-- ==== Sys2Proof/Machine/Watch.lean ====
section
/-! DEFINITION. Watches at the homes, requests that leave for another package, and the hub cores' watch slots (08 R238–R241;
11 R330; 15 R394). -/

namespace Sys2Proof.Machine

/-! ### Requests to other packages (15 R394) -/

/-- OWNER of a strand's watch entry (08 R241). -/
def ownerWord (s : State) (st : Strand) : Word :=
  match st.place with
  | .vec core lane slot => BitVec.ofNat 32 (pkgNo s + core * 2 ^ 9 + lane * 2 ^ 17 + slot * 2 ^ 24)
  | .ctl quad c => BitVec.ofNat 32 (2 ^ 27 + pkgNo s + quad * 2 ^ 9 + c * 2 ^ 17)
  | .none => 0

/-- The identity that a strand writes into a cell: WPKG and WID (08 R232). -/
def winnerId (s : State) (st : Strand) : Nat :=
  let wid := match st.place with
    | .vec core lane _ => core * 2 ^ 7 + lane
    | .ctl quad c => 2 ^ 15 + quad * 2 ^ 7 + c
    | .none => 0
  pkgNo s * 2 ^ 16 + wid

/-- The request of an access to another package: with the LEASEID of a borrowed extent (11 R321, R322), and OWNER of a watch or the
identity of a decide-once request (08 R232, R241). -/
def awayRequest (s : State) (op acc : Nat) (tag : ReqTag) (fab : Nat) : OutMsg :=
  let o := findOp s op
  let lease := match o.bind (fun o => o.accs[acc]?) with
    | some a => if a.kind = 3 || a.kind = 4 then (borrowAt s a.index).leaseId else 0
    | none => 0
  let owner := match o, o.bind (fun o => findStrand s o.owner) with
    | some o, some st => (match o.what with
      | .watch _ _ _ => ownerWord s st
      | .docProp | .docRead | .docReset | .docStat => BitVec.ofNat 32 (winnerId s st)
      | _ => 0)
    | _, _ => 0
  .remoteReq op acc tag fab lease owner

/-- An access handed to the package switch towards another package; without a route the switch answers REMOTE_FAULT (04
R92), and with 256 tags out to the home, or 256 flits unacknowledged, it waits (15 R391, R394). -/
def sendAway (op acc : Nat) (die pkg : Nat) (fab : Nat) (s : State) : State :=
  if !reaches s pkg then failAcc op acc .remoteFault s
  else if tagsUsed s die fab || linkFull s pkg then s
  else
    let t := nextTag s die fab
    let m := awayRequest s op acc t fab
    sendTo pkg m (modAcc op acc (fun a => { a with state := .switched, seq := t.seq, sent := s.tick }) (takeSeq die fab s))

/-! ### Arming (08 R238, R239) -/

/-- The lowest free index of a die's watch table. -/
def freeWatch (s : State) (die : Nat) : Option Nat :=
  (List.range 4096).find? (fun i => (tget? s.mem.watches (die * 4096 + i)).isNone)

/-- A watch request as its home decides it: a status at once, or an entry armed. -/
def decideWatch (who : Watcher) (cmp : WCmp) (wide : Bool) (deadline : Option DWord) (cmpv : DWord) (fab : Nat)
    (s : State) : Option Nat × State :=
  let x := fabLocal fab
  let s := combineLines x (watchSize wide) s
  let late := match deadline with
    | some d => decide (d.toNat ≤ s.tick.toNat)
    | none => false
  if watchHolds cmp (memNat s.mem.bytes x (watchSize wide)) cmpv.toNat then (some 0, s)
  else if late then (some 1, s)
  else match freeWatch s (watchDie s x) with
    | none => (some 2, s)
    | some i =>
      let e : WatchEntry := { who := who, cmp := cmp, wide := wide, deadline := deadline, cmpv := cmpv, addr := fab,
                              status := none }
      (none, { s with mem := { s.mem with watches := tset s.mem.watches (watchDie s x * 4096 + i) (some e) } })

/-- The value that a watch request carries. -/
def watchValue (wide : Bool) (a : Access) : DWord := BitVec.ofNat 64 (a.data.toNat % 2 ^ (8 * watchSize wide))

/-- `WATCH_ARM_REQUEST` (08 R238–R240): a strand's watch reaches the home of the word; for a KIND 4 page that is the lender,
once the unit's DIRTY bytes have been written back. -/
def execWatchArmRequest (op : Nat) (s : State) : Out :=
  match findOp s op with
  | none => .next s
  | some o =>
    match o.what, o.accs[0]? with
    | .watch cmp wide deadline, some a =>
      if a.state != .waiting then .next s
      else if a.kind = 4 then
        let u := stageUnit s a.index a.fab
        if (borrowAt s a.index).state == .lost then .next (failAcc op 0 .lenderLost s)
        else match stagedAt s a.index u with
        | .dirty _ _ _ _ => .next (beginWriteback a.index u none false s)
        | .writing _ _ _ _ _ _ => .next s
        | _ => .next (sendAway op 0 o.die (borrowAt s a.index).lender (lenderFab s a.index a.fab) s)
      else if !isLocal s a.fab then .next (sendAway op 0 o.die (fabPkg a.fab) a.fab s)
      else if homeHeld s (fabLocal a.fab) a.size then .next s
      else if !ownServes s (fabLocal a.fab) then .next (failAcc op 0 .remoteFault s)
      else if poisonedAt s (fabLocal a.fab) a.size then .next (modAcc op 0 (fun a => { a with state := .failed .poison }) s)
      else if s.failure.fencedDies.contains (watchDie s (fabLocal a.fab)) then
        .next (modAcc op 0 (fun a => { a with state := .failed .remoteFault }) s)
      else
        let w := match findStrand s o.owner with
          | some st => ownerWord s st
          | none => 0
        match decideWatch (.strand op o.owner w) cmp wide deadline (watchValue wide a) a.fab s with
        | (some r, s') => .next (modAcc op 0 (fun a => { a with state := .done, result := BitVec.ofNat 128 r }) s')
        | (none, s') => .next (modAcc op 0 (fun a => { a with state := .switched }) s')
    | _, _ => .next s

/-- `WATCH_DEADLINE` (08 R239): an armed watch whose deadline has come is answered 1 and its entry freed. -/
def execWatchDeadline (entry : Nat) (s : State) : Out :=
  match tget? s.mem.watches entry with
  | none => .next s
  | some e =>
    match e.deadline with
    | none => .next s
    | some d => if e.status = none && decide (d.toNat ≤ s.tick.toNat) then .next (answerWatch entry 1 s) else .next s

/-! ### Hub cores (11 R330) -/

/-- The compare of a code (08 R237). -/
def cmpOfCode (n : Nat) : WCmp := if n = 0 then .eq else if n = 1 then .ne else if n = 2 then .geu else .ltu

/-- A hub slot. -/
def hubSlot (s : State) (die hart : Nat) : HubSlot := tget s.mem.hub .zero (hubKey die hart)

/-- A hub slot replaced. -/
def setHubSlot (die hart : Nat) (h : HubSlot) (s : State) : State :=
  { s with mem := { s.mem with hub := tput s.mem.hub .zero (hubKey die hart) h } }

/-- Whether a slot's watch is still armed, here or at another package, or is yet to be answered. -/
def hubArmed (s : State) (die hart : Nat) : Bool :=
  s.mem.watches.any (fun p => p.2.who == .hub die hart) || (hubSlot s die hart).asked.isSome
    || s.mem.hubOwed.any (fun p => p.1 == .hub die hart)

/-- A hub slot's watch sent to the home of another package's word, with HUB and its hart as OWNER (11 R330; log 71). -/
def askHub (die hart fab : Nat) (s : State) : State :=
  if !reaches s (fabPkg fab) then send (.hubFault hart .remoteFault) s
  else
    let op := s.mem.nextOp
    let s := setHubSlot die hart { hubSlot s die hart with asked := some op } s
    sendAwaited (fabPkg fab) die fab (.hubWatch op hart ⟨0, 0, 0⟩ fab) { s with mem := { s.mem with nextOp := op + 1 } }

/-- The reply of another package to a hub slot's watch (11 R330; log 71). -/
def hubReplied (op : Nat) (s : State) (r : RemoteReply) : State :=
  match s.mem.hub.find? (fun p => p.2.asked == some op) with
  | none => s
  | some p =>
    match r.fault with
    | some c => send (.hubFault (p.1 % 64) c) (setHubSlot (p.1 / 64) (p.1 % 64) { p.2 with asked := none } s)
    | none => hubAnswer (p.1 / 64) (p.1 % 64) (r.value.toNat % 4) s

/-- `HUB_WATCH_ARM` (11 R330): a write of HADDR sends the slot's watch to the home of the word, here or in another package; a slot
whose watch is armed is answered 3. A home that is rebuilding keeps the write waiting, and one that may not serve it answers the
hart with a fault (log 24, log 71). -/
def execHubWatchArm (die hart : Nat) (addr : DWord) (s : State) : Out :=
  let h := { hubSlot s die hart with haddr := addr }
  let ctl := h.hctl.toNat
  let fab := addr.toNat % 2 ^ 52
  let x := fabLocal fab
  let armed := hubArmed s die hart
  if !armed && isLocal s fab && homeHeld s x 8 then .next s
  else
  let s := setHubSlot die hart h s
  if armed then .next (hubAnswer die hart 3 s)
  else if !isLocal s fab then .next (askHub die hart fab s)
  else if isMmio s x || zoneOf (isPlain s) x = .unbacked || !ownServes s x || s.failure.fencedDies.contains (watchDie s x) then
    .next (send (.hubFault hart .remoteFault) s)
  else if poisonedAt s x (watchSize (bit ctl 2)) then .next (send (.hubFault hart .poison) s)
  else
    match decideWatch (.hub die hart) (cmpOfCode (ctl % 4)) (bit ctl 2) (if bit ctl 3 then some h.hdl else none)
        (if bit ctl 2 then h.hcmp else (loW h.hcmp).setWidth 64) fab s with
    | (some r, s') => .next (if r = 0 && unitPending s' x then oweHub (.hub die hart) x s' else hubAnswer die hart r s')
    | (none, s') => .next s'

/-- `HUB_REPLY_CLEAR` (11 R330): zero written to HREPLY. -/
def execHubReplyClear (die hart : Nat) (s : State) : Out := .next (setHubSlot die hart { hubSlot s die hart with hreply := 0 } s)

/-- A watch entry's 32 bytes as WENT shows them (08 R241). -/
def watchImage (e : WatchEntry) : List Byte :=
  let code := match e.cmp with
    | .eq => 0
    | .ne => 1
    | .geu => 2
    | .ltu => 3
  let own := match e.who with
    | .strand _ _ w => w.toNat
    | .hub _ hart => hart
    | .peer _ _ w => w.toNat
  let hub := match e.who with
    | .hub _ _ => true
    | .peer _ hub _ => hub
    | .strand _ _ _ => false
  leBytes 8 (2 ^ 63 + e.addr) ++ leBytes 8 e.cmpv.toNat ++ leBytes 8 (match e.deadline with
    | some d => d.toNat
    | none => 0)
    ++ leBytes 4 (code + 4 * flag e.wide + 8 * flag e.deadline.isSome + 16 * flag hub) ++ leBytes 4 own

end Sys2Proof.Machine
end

-*-

- Problem description:
All lines in the listing above between the line with "hart with a fault (log 24, log 71). -/" and the line with "to HREPLY. -/", inclusive, should be set down exactly, and no line outside that range.

- Solution to the exercise:
hart with a fault (log 24, log 71). -/
def execHubWatchArm (die hart : Nat) (addr : DWord) (s : State) : Out :=
  let h := { hubSlot s die hart with haddr := addr }
  let ctl := h.hctl.toNat
  let fab := addr.toNat % 2 ^ 52
  let x := fabLocal fab
  let armed := hubArmed s die hart
  if !armed && isLocal s fab && homeHeld s x 8 then .next s
  else
  let s := setHubSlot die hart h s
  if armed then .next (hubAnswer die hart 3 s)
  else if !isLocal s fab then .next (askHub die hart fab s)
  else if isMmio s x || zoneOf (isPlain s) x = .unbacked || !ownServes s x || s.failure.fencedDies.contains (watchDie s x) then
    .next (send (.hubFault hart .remoteFault) s)
  else if poisonedAt s x (watchSize (bit ctl 2)) then .next (send (.hubFault hart .poison) s)
  else
    match decideWatch (.hub die hart) (cmpOfCode (ctl % 4)) (bit ctl 2) (if bit ctl 3 then some h.hdl else none)
        (if bit ctl 2 then h.hcmp else (loW h.hcmp).setWidth 64) fab s with
    | (some r, s') => .next (if r = 0 && unitPending s' x then oweHub (.hub die hart) x s' else hubAnswer die hart r s')
    | (none, s') => .next s'

/-- `HUB_REPLY_CLEAR` (11 R330): zero written to HREPLY. -/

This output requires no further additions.